Pemerintah Prancis menyerukan pembebasan segera presiden dan perdana menteri (PM) interim Burkina Faso yang ditahan pasukan pengawal kepresidenan.
"Prancis khawatir akan perkembangan yang terjadi di Burkina Faso dan mengecam keras setiap penggunaan kekerasan," demikian pernyataan juru bicara Kementerian Luar Negeri Prancis Romain Nadal dalam statemen seperti dilansir kantor berita AFP, Kamis (17/9/2015).
Sebelumnya, Sekjen PBB Ban Ki-moon dan pemerintah Amerika Serikat juga mengecam keras penahanan tersebut dan menyerukan pembebasan segera.

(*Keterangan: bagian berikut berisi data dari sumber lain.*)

-- ==== Sys2Proof/Machine/Step.lean ====
section
/-! DEFINITION. One step of the ECE: the next event of the host's is taken, "in the order the commands arrive" (spec R7,
R74). With nothing at the inputs the ECE waits and its state survives (R223; log entry 1). No time passes in
the model (R251; log entry 10). -/

namespace Sys2Proof.Machine

/-- The one step of the machine. -/
def step (s : State) : Host.Outcome State Fault Refusal :=
  match s.inbox with
  | [] => .next s
  | e :: rest => takeEvent e { s with inbox := rest }

/-- The state in which the next step takes and runs the command word whose low `nbits` bits are `w`'s. -/
def State.withFetchWord (s : State) (nbits w : Nat) : State := placeWord (BitVec.ofNat 32 (w % 2 ^ nbits)) s

end Sys2Proof.Machine
end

Ketua parlemen interim Cheriff Sy mengatakan, para anggota Resimen Keamanan Kepresidenan (RSP) menyerbu masuk ke ruang kabinet pada Rabu, 16 September pukul 14.30 waktu setempat dan menculik Presiden Burkina Faso Michel Kafando dan Perdana Menteri Isaac Zida serta dua menteri (Augustin Loada dan Rene Bagoro).
Sy menyebut penyanderaan presiden dan perdana menteri sebagai serangan serius terhadap republik tersebut. "Saya mengajak semua rekan sebangsa untuk membela ibu pertiwi," cetusnya.
Insiden ini terjadi beberapa pekan menjelang pemilihan umum pertama yang akan digelar menyusul lengsernya Presiden Blaise Compaore usai aksi demo besar-besaran terhadap dirinya. Belum diketahui alasan penahanan yang dilakukan RSP. Namun diduga ini dilakukan untuk mengendalikan pemerintahan transisi. Hingga saat ini, para pemimpin transisi tersebut masih ditahan di dalam istana kepresidenan di ibukota Ouagadougou.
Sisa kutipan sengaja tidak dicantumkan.